-- ==== Sys2Proof/Laws/Dispatch.lean ====
section
/-!
SUPPORT. The meaning each command calls, one lemma per arm of the dispatch.
-/

namespace Sys2Proof.Machine
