@[simp] theorem raiseEvent_now (d : Dev) (p e : Nat) : (raiseEvent d p e).now = d.now := by simp only [raiseEvent, apply_ite Dev.now, setBit_now, ite_self]
@[simp] theorem raiseEvent_tide (d : Dev) (p e : Nat) : (raiseEvent d p e).tide = d.tide := by simp only [raiseEvent, apply_ite Dev.tide, setBit_tide, ite_self]
@[simp] theorem raiseEvent_scu (d : Dev) (p e : Nat) : (raiseEvent d p e).scu = d.scu := by simp only [raiseEvent, apply_ite Dev.scu, setBit_scu, ite_self]
@[simp] theorem raiseEvent_hpu (d : Dev) (p e : Nat) : (raiseEvent d p e).hpu = d.hpu := by simp only [raiseEvent, apply_ite Dev.hpu, setBit_hpu, ite_self]
@[simp] theorem raiseEvent_btc (d : Dev) (p e : Nat) : (raiseEvent d p e).btc = d.btc := by simp only [raiseEvent, apply_ite Dev.btc, setBit_btc, ite_self]
@[simp] theorem raiseEvent_mfu (d : Dev) (p e : Nat) : (raiseEvent d p e).mfu = d.mfu := by simp only [raiseEvent, apply_ite Dev.mfu, setBit_mfu, ite_self]
@[simp] theorem raiseEvent_plx (d : Dev) (p e : Nat) : (raiseEvent d p e).plx = d.plx := by simp only [raiseEvent, apply_ite Dev.plx, setBit_plx, ite_self]
@[simp] theorem raiseEvent_cmds (d : Dev) (p e : Nat) : (raiseEvent d p e).cmds = d.cmds := by simp only [raiseEvent, apply_ite Dev.cmds, setBit_cmds, ite_self]
@[simp] theorem raiseEvent_seqs (d : Dev) (p e : Nat) : (raiseEvent d p e).seqs = d.seqs := by simp only [raiseEvent, apply_ite Dev.seqs, setBit_seqs, ite_self]
@[simp] theorem raiseEvent_quays (d : Dev) (p e : Nat) : (raiseEvent d p e).quays = d.quays := by simp only [raiseEvent, apply_ite Dev.quays, setBit_quays, ite_self]
@[simp] theorem raiseEvent_lev (d : Dev) (p e : Nat) : (raiseEvent d p e).lev = d.lev := by simp only [raiseEvent, apply_ite Dev.lev, setBit_lev, ite_self]
@[simp] theorem raiseEvent_blu (d : Dev) (p e : Nat) : (raiseEvent d p e).blu = d.blu := by simp only [raiseEvent, apply_ite Dev.blu, setBit_blu, ite_self]
@[simp] theorem raiseEvent_hms (d : Dev) (p e : Nat) : (raiseEvent d p e).hms = d.hms := by simp only [raiseEvent, apply_ite Dev.hms, setBit_hms, ite_self]
@[simp] theorem raiseEvent_lbu (d : Dev) (p e : Nat) : (raiseEvent d p e).lbu = d.lbu := by simp only [raiseEvent, apply_ite Dev.lbu, setBit_lbu, ite_self]
@[simp] theorem raiseEvent_harbour (d : Dev) (p e : Nat) : (raiseEvent d p e).harbour = d.harbour := by simp only [raiseEvent, apply_ite Dev.harbour, setBit_harbour, ite_self]
@[simp] theorem raiseEvent_mmg (d : Dev) (p e : Nat) : (raiseEvent d p e).mmg = d.mmg := by simp only [raiseEvent, apply_ite Dev.mmg, setBit_mmg, ite_self]
@[simp] theorem raiseEvent_fsa (d : Dev) (p e : Nat) : (raiseEvent d p e).fsa = d.fsa := by simp only [raiseEvent, apply_ite Dev.fsa, setBit_fsa, ite_self]
@[simp] theorem raiseEvent_dtc (d : Dev) (p e : Nat) : (raiseEvent d p e).dtc = d.dtc := by simp only [raiseEvent, apply_ite Dev.dtc, setBit_dtc, ite_self]
@[simp] theorem raiseEvent_coh (d : Dev) (p e : Nat) : (raiseEvent d p e).coh = d.coh := by simp only [raiseEvent, apply_ite Dev.coh, setBit_coh, ite_self]
@[simp] theorem raiseEvent_memOut (d : Dev) (p e : Nat) : (raiseEvent d p e).memOut = d.memOut := by simp only [raiseEvent, apply_ite Dev.memOut, setBit_memOut, ite_self]
@[simp] theorem raiseEvent_launches (d : Dev) (p e : Nat) : (raiseEvent d p e).launches = d.launches := by simp only [raiseEvent, apply_ite Dev.launches, setBit_launches, ite_self]
@[simp] theorem raiseEvent_freeCtr (d : Dev) (p e : Nat) : (raiseEvent d p e).freeCtr = d.freeCtr := by simp only [raiseEvent, apply_ite Dev.freeCtr, setBit_freeCtr, ite_self]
..............................
→ PROBLEM TO SOLVE
Reproduce only the lines between the line containing "Dev.memOut, setBit_memOut, ite_self]" and the last line of the records, those two lines included, exactly.

→ TASK ANSWER
@[simp] theorem raiseEvent_memOut (d : Dev) (p e : Nat) : (raiseEvent d p e).memOut = d.memOut := by simp only [raiseEvent, apply_ite Dev.memOut, setBit_memOut, ite_self]
@[simp] theorem raiseEvent_launches (d : Dev) (p e : Nat) : (raiseEvent d p e).launches = d.launches := by simp only [raiseEvent, apply_ite Dev.launches, setBit_launches, ite_self]
@[simp] theorem raiseEvent_freeCtr (d : Dev) (p e : Nat) : (raiseEvent d p e).freeCtr = d.freeCtr := by simp only [raiseEvent, apply_ite Dev.freeCtr, setBit_freeCtr, ite_self]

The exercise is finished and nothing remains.